Proof.
By the Hodge-to-de Rham spectral sequence (Section 50.6), the vanishing of $\Omega ^ i_{X/k}$ for $i > d$, the vanishing in Cohomology, Proposition 20.20.7 and the results of Lemmas 50.20.2 and 50.20.3 we see that $H^0_{dR}(X/k) = H^0(X, \mathcal{O}_ X)$ and $H^ d(X, \Omega ^ d_{X/k}) = H_{dR}^{2d}(X/k)$. More precisely, these identifications come from the maps of complexes
\[ \Omega ^\bullet _{X/k} \to \mathcal{O}_ X[0] \quad \text{and}\quad \Omega ^ d_{X/k}[-d] \to \Omega ^\bullet _{X/k} \]
Let us choose $t : H_{dR}^{2d}(X/k) \to k$ which via this identification corresponds to a $t$ as in Lemma 50.20.1. Then in any case we see that the pairing displayed in the lemma is perfect for $i = 0$.
Denote $\underline{k}$ the constant sheaf with value $k$ on $X$. Let us abbreviate $\Omega ^\bullet = \Omega ^\bullet _{X/k}$. Consider the map (50.4.0.1) which in our situation reads
\[ \wedge : \text{Tot}(\Omega ^\bullet \otimes _{\underline{k}} \Omega ^\bullet ) \longrightarrow \Omega ^\bullet \]

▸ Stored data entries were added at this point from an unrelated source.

-- ==== Sys2Proof/Machine/LaneOps.lean ====
section
/-! DEFINITION. Lane states and lane faults (R143 to R145, R151), shared by every block that can raise one. -/
namespace Sys2Proof.Machine

/-- The registers of one lane. -/
def laneOf (s : State) (l : Lane) : LaneRegs := s.lane.at l

/-- Changes the registers of one lane. -/
def updLane (l : Lane) (f : LaneRegs → LaneRegs) (s : State) : State := { s with lane := s.lane.upd l f }

/-- A lane's state. -/
def lstate (s : State) (l : Lane) : LState := (s.lane.at l).state

/-- A lane is in VOTING state. -/
def votes (s : State) (l : Lane) : Bool := lstate s l == .voting

/-- The lanes in VOTING state, in the order A, B, C. -/
def voters (s : State) : List Lane := lanes.filter (votes s)

/-- A lane is in service (R24): it votes or, while no lane votes yet, it is starting and ready (DEDUCED, log entry 7). -/
def inService (s : State) (l : Lane) : Bool :=
  votes s l || ((voters s).isEmpty && lstate s l == .starting && (laneOf s l).ready)

/-- A lane enters a state of R145; a change raises LANE_STATE (R418). -/
def setLState (l : Lane) (x : LState) (s : State) : State :=
  fireIf (decide (lstate s l ≠ x)) 9 (updLane l (fun r => { r with state := x }) s)

/-- A rejoin attempt fails (R151): the lane is EXCLUDED, the failure is recorded in comb 0 and counted, and a
vote-ordered reset of the lane is due (R144). -/
def failRejoin (s : State) : State :=
  match s.vote.rejoin with
  | none => s
  | some r =>
    let s := { s with vote := { s.vote with rejoin := none, aborts := satAdd s.vote.aborts 1 0xFF } }
    let s := updLane r.lane (fun x => { x with resetDue := true, ready := false, faultNow := false }) s
    record 0 .rejoinFail [r.lane.num, r.pass] (setLState r.lane .excluded s)

/-- The bit of a LANE_FAULT flag (R46). -/
def faultBit : Nat → BitVec 8 := fun k => 1#8 <<< k

/-- A lane is excluded (R143): its vote-ordered reset is due (R144). -/
def excludeLane (l : Lane) (s : State) : State :=
  let s := updLane l (fun r => { r with resetDue := true, ready := false, faultNow := false }) s
  record 0 .excluded [l.num] (setLState l .excluded s)

/-- The address of a register of a lane's status block (R12). -/
def laneAddr (l : Lane) (o : Nat) : Nat := 0x050000 + 0x10000 * l.num + o

/-- A lane fault with LANE_FAULT flag number k (R46): the flag is set and, under R143, a lane in VOTING leaves service at
the commit; a lane in STARTING is excluded before it first votes (R145), a rejoin of the lane fails at once (R151). -/
def laneFault (l : Lane) (k : Nat) (s : State) : State :=
  let s := updLane l (fun r => { r with fault := r.fault ||| faultBit k, faultNow := r.state == .voting })
    (markSet (flagKey (laneAddr l 0x010) k) s)
  if lstate s l = .starting then excludeLane l s
  else
    match s.vote.rejoin with
    | some r => if r.lane = l then failRejoin s else s
    | none => s

/-- The program a lane's bank holds. -/
def bankProg (b : Banks) (n : Bool) : Option Program := if n then b.bank1 else b.bank0

/-- The active program of a lane. -/
def activeProg (s : State) (l : Lane) : Option Program := bankProg (s.bank.at l) (s.bank.at l).active

/-- The active program of the module: that of the first lane in VOTING state which holds one in its active bank, and
while none does, of the first lane that holds one. -/
def moduleProg (s : State) : Option Program := (voters s ++ lanes).findSome? (activeProg s)

/-! ### Retentive copies (R125) -/

/-- The bytes of a retentive copy: its noun words, then its timer cells. -/
def retBytes (c : RetCopy) : List Byte :=
  (tabSlice 0 c.noun c.start c.len).flatMap wordBytes ++ c.timer.flatMap (fun e => leBytes 4 e.2.toNat)

/-- The check of a copy of cycle n in a slot of a lane (R386). -/
def retCheck (l : Lane) (slot : Bool) (c : RetCopy) : W32 :=
  checkOf 0x05 (Config.retentiveAddr l.num slot) c.cycle.toNat (retBytes c)

/-- A copy verifies: its stamp is valid, its words can be read, and its check is right. -/
def copyVerifies (l : Lane) (slot : Bool) (c : RetCopy) : Bool := c.stamped && !c.spoilt && c.check == retCheck l slot c

/-- The copy in one slot. -/
def RetSlots.at (x : RetSlots) (slot : Bool) : Option RetCopy := if slot then x.slot1 else x.slot0

/-- Replaces the copy in one slot. -/
def RetSlots.put (x : RetSlots) (slot : Bool) (c : Option RetCopy) : RetSlots :=
  if slot then { x with slot1 := c } else { x with slot0 := c }

/-- The verified copy in a slot of a lane. -/
def slotCopy (s : State) (l : Lane) (slot : Bool) : Option RetCopy :=
  ((s.ret.at l).at slot).filter (fun c => copyVerifies l slot c)

/-- The newer of a lane's verified copies, with its slot (R125). -/
def newestSlot (s : State) (l : Lane) : Option (Bool × RetCopy) :=
  match slotCopy s l false, slotCopy s l true with
  | some p, some q => if cycleBefore p.cycle q.cycle then some (true, q) else some (false, p)
  | some p, none => some (false, p)
  | none, some q => some (true, q)
  | none, none => none

/-- LANE_RETAIN_CYCLE and LANE_RETAIN_STAT from the lane's slots (R134, R435). -/
def retainRegs (s : State) (l : Lane) (r : LaneRegs) : LaneRegs :=
  match newestSlot s l with
  | some x => { r with retValid := true, retSlot := x.1, retCycle := x.2.cycle }
  | none => { r with retValid := false, retSlot := false, retCycle := 0 }

/-- Changes the copy in a slot of a lane, whose registers follow (R134). -/
def updSlot (l : Lane) (slot : Bool) (f : RetCopy → RetCopy) (s : State) : State :=
  let s := { s with ret := s.ret.upd l (fun x => x.put slot ((x.at slot).map f)) }
  updLane l (retainRegs s l) s

/-- The clock step's frequency in kHz (R46 STEP). -/
def stepKhz : Nat → Nat
  | 0 => 400000
  | 1 => 376000
  | _ => 352000

/-- T_ring in ns (R41). -/
def tRing (s : State) : Nat := if s.glb.profile = 1 then 125000 else 250000

/-- T_prog in ns (R92). -/
def tProg (s : State) : Nat := s.glb.k * tRing s

/-- The active clock step: that of the service lane. -/
def activeStep (s : State) : Nat := (laneOf s s.glb.svc).step

/-- GLB_BUDGET (R98): floor(0.99 x f_step x (T_prog - 36 us)); 0 until GLB_PROFILE.VALID is 1. -/
def budget (s : State) : Nat :=
  if s.glb.valid then 99 * stepKhz (activeStep s) * (tProg s - 36000) / (100 * 1000000) else 0

/-- The service lane's ring time. -/
def ringNow (s : State) : Nat := ringTime s s.glb.svc

end Sys2Proof.Machine
end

For every integer $p = 0, 1, \ldots , d$ this map annihilates the subcomplex $\text{Tot}(\sigma _{> p} \Omega ^\bullet \otimes _{\underline{k}} \sigma _{\geq d - p} \Omega ^\bullet )$ for degree reasons. Hence we find that the restriction of $\wedge $ to the subcomplex $\text{Tot}(\Omega ^\bullet \otimes _{\underline{k}} \sigma _{\geq d - p}\Omega ^\bullet )$ factors through a map of complexes
\[ \gamma _ p : \text{Tot}(\sigma _{\leq p} \Omega ^\bullet \otimes _{\underline{k}} \sigma _{\geq d - p} \Omega ^\bullet ) \longrightarrow \Omega ^\bullet \]
Using the same procedure as in Section 50.4 we obtain cup products
\[ H^ i(X, \sigma _{\leq p} \Omega ^\bullet ) \times H^{2d - i}(X, \sigma _{\geq d - p}\Omega ^\bullet ) \longrightarrow H_{dR}^{2d}(X, \Omega ^\bullet ) \]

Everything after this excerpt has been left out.